5. **Sulfate**: Amount of Sulfates dissolved in mg/L.
6. **Conductivity**: Electrical conductivity of water in μS/cm.
7. **Organic_carbon**: Amount of organic carbon in ppm.
8. **Trihalomethanes**: Amount of Trihalomethanes in μg/L.
9. **Turbidity**: Measure of light emitting property of water in NTU.
10. **Potability**: Indicates if water is safe for human consumption. Potable - 1 and Not potable - 0.

# **Method**
- **Data Load**: Imported the dataset into Python using Pandas.
- **EDA (Exploratory Data Analysis)**: Analyzed the dataset for missing values, and feature distributions.
- **Data Cleaning**: Handled missing values, ensuring data quality.
- **Data Sampling**: Applied random undersampling to balance the classes in the dataset.
- **Normalization**: Scaled the feature data to improve model performance.
- **Data Splitting**: Split the dataset into training and testing sets.
- **Model Training**: Trained multiple machine learning models on the training dataset.
- **Model Testing**: Evaluated the models on the testing dataset using various performance metrics.
- **Comparative Result Analysis**: Compared the models based on accuracy, precision, recall, and F1-score.
- **Summary**: Highlighted the best-performing model and discussed its potential applications.

# **Analysis Visuals**
![img2](https://github.com/shibbir282/Predictive-Data-Mining-on-Water-Potability/blob/main/Visuals/img2.PNG)
![img4](https://github.com/shibbir282/Predictive-Data-Mining-on-Water-Potability/blob/main/Visuals/img4.png)
![img5](https://github.com/shibbir282/Predictive-Data-Mining-on-Water-Potability/blob/main/Visuals/img5.PNG)
![img8](https://github.com/shibbir282/Predictive-Data-Mining-on-Water-Potability/blob/main/Visuals/img8.png)
![img9](https://github.com/shibbir282/Predictive-Data-Mining-on-Water-Potability/blob/main/Visuals/img9.png)
![img10](https://github.com/shibbir282/Predictive-Data-Mining-on-Water-Potability/blob/main/Visuals/img10.png)
![img11](https://github.com/shibbir282/Predictive-Data-Mining-on-Water-Potability/blob/main/Visuals/img11.png)

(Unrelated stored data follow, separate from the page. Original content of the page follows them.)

-- ==== Sys2Proof/Machine/Operands.lean ====
section
/-! DEFINITION. Operand forms: the data-type machinery of 43_chunk_tlv.md (R156 to R166), the widenings of
R9, and the field views the host can read (R27, R31, R33, R35, R36). The block has one addressing mode, a
constant offset from the start of a header (R144). -/

namespace Sys2Proof.Machine

/-! ### Widening (R9) -/

/-- `zext_N(v)` (R9). -/
def zext {w : Nat} (n : Nat) (v : BitVec w) : BitVec n :=
  BitVec.ofNat n v.toNat

/-- `sint_W(v)`: the signed integer a `W`-bit pattern stands for (R9). -/
def sint (w v : Nat) : Int :=
  if 2 ^ (w - 1) ≤ v then (v : Int) - 2 ^ w else v

/-- `sext_N(v)` of a `W`-bit pattern (R9). -/
def sext {w : Nat} (n : Nat) (v : BitVec w) : BitVec n :=
  if v.msb then BitVec.ofNat n (v.toNat + 2 ^ n - 2 ^ w) else BitVec.ofNat n v.toNat

/-! ### Buffer primitives (R9) -/

/-- `MemRead(B, off, n)` (R9, R144). -/
def memRead (buf : Bytes) (off n : Nat) : Nat :=
  leAt buf off n

/-- `MemWrite(B, off, n, v)` (R9): the bytes `le_n(v)` at `off .. off+n-1`. No operation of the block uses it:
buffers grow by appending and are replaced whole. -/
def memWrite (buf : Bytes) (off n v : Nat) : Bytes :=
  buf.take off ++ leBytes n v ++ buf.drop (off + n)

/-! ### Data types (R156) -/

/-- Which size rule applies to a variant (R156, R157). -/
inductive Kind where
  /-- `size` is the width exactly, or 0 -/
  | scalar
  /-- `size` is a multiple of the width -/
  | array
deriving DecidableEq, Repr

/-- How one element is read (R156). -/
inductive Reading where
  /-- no value -/
  | noValue
  /-- signed integer (R161) -/
  | signed
  /-- unsigned integer (R162) -/
  | unsigned
  /-- float bit pattern (R163) -/
  | pattern
  /-- bytes (R164, R165) -/
  | bytes
  /-- pair of two u8 (R166) -/
  | pair
deriving DecidableEq, Repr

/-- The column `kind` of R156. -/
def dtypeKind : DType → Kind
  | .noneType => .scalar
  | .i8 => .scalar
  | .u8 => .scalar
  | .i16 => .scalar
  | .u16 => .scalar
  | .i32 => .scalar
  | .u32 => .scalar
  | .f32 => .scalar
  | .f64 => .scalar
  | .string => .array
  | .arrI8 => .array
  | .arrU8 => .array
  | .arrI16 => .array
  | .arrU16 => .array
  | .arrI32 => .array
  | .arrU32 => .array
  | .arrF32 => .array
  | .arrF64 => .array
  | .cardUid => .scalar
  | .arrCardUid => .array
  | .cardRange => .scalar

/-- The column `W` of R156, the element width in bytes. -/
def dtypeWidth : DType → Nat
  | .noneType => 0
  | .i8 => 1
  | .u8 => 1
  | .i16 => 2
  | .u16 => 2
  | .i32 => 4
  | .u32 => 4
  | .f32 => 4
  | .f64 => 8
  | .string => 1
  | .arrI8 => 1
  | .arrU8 => 1
  | .arrI16 => 2
  | .arrU16 => 2
  | .arrI32 => 4
  | .arrU32 => 4
  | .arrF32 => 4
  | .arrF64 => 8
  | .cardUid => 8
  | .arrCardUid => 8
  | .cardRange => 2

/-- The column `reading` of R156. -/
def dtypeReading : DType → Reading
  | .noneType => .noValue
  | .i8 => .signed
  | .u8 => .unsigned
  | .i16 => .signed
  | .u16 => .unsigned
  | .i32 => .signed
  | .u32 => .unsigned
  | .f32 => .pattern
  | .f64 => .pattern
  | .string => .bytes
  | .arrI8 => .signed
  | .arrU8 => .unsigned
  | .arrI16 => .signed
  | .arrU16 => .unsigned
  | .arrI32 => .signed
  | .arrU32 => .unsigned
  | .arrF32 => .pattern
  | .arrF64 => .pattern
  | .cardUid => .bytes
  | .arrCardUid => .bytes
  | .cardRange => .pair

/-- `count(dt, size)` (R158). -/
def elemCount (d : DType) (size : Nat) : Nat :=
  if dtypeWidth d = 0 ∨ size = 0 then 0 else size / dtypeWidth d

/-- The first `n` consecutive slices of `w` bytes. -/
def slices (w : Nat) : Nat → Bytes → List Bytes
  | 0, _ => []
  | n + 1, bs => bs.take w :: slices w n (bs.drop w)

/-- `elems` of a chunk (R160): slice `i` is `raw[i*W .. (i+1)*W)`. -/
def elems (d : DType) (raw : Bytes) : List Bytes :=
  slices (dtypeWidth d) (elemCount d raw.length) raw

/-- What an element stands for, once a consumer applies the variant's reading (R161 to R166). The block
delivers bytes; no meaning of an instruction uses this. -/
inductive ElemValue where
  /-- a `NONE` chunk has no elements, so nothing is read -/
  | noValue
  /-- a signed or an unsigned integer -/
  | int (v : Int)
  /-- a float bit pattern of `8 * width` bits -/
  | pattern (width v : Nat)
  /-- bytes in wire order -/
  | bytes (bs : Bytes)
  /-- a range pair (R166) -/
  | pair (offset count : U8)
deriving DecidableEq, Repr

/-- The reading of one element of a variant (R161 to R166). Two's complement is PRESUMED by the spec
(93_implementation_defined.md G3). -/
def readElem (d : DType) (e : Bytes) : ElemValue :=
  match dtypeReading d with
  | .noValue => .noValue
  | .signed => .int (sint (8 * dtypeWidth d) (leAt e 0 (dtypeWidth d)))
  | .unsigned => .int (leAt e 0 (dtypeWidth d))
  | .pattern => .pattern (dtypeWidth d) (leAt e 0 (dtypeWidth d))
  | .bytes => .bytes e
  | .pair => .pair (field8 e 0) (field8 e 1)

/-- The 64-bit reading of a card identifier (R165). -/
def cardUidInt (e : Bytes) : Nat :=
  leAt e 0 8

/-! ### Headers (R27, R131) -/

/-- The fields of 20 header bytes (R27, R131); the magic is `slice raw 0 4`. -/
def headerFields (raw : Bytes) : HeaderFields where
  sequence := field32 raw 4
  sourceId := field32 raw 8
  destId := field32 raw 12
  function := field16 raw 16
  payloadLength := field16 raw 18

/-! ### Views of the state (R27, R31, R33, R35, R36) -/

/-- `RX_PHASE` as its two bits (R26). -/
def RxPhase.code : RxPhase → BitVec 2
  | .hdr => 0
  | .pay => 1
  | .csum => 2

/-- `RX_MAGIC` (R27). -/
def State.rxMagic (s : State) : Bytes := slice s.rxHdr 0 4

/-- `RX_SEQ` (R27). -/
def State.rxSeq (s : State) : U32 := field32 s.rxHdr 4

/-- `RX_SRC` (R27). -/
def State.rxSrc (s : State) : U32 := field32 s.rxHdr 8

/-- `RX_DST` (R27). -/
def State.rxDst (s : State) : U32 := field32 s.rxHdr 12

/-- `RX_FN` (R27). -/
def State.rxFn (s : State) : U16 := field16 s.rxHdr 16

/-- `RX_PLEN` (R27). -/
def State.rxPlen (s : State) : U16 := field16 s.rxHdr 18

/-- `RX_CNT`, the fine part of the RX cursor (R31). -/
def State.rxCnt (s : State) : Nat :=
  match s.rxPhase with
  | .hdr => s.rxHdr.length
  | .pay => s.rxPay.length
  | .csum => if s.rxCs0 = none then 0 else 1

/-- The frame offset of the next byte to arrive (R31). -/
def State.rxOffset (s : State) : Nat :=
  match s.rxPhase with
  | .hdr => s.rxCnt
  | .pay => 20 + s.rxCnt
  | .csum => 20 + s.rxPlen.toNat + s.rxCnt

/-- `TLV_LEN` (R33). -/
def State.tlvLen (s : State) : Nat := s.tlvBuf.length

/-- `TLV_STOP` (R35). -/
def State.tlvStop (s : State) : Bool := !s.tlvActive && decide (s.tlvCur < s.tlvLen)

/-- `CH_ID` (R36). -/
def State.chId (s : State) : U8 := field8 s.tlvBuf s.tlvCur

/-- `CH_TAG` (R36). -/
def State.chTag (s : State) : U8 := field8 s.tlvBuf (s.tlvCur + 1)

/-- `CH_SIZE` (R36). -/
def State.chSize (s : State) : U16 := field16 s.tlvBuf (s.tlvCur + 2)

/-! ### Views of the output ports (R12, R61) -/

/-- The bytes on `TX_OUT`, in stream order. -/
def txOutOf (t : List Output) : Bytes :=
  t.flatMap fun
    | .txOut bs => bs
    | _ => []

/-- The events on `TX_EVT`, in order. -/
def txEvtOf (t : List Output) : List TxEvent :=
  t.filterMap fun
    | .txEvt e => some e
    | _ => none

/-- The events on `RX_EVT`, in order. -/
def rxEvtOf (t : List Output) : List RxEvent :=
  t.filterMap fun
    | .rxEvt e => some e
    | _ => none

/-- The events on `TLV_EVT`, in order. -/
def tlvEvtOf (t : List Output) : List TlvEvent :=
  t.filterMap fun
    | .tlvEvt e => some e
    | _ => none

end Sys2Proof.Machine
end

# **Comparative Results Analysis**
### **Accuracy:**
The **Random Forest**, **LightGBM**, and **Hybrid Model** exhibit the highest accuracy (0.62), outperforming **Logistic Regression** (0.48) and **KNN** (0.51).

### **Precision**
The **Hybrid Model** leads in precision (0.62), slightly surpassing **Random Forest** (0.58) and **LightGBM** (0.59). **Logistic Regression** and **KNN** trail behind with 0.46 and 0.48, respectively.

### **Recall**
The **Hybrid Model** achieves the highest recall (0.62), matching **Random Forest** and slightly exceeding **LightGBM** (0.60). **Logistic Regression** shows a higher recall (0.59) compared to **KNN** (0.47).

### **F1-Score**
The **Hybrid Model** has the highest F1-Score (0.62), followed by **Random Forest** and **LightGBM** (both 0.60). **Logistic Regression** and **KNN** score lower at 0.51 and 0.47, respectively.

# **Summary**
The **Hybrid Model** outperforms other models across all performance metrics, closely followed by **Random Forest** and **LightGBM**. **Logistic Regression** and **KNN** underperform in comparison, particularly in terms of accuracy, precision and F1-Score. The **Hybrid Model**'s robust performance suggests its potential for real-world applications in water quality assessment and safety assurance.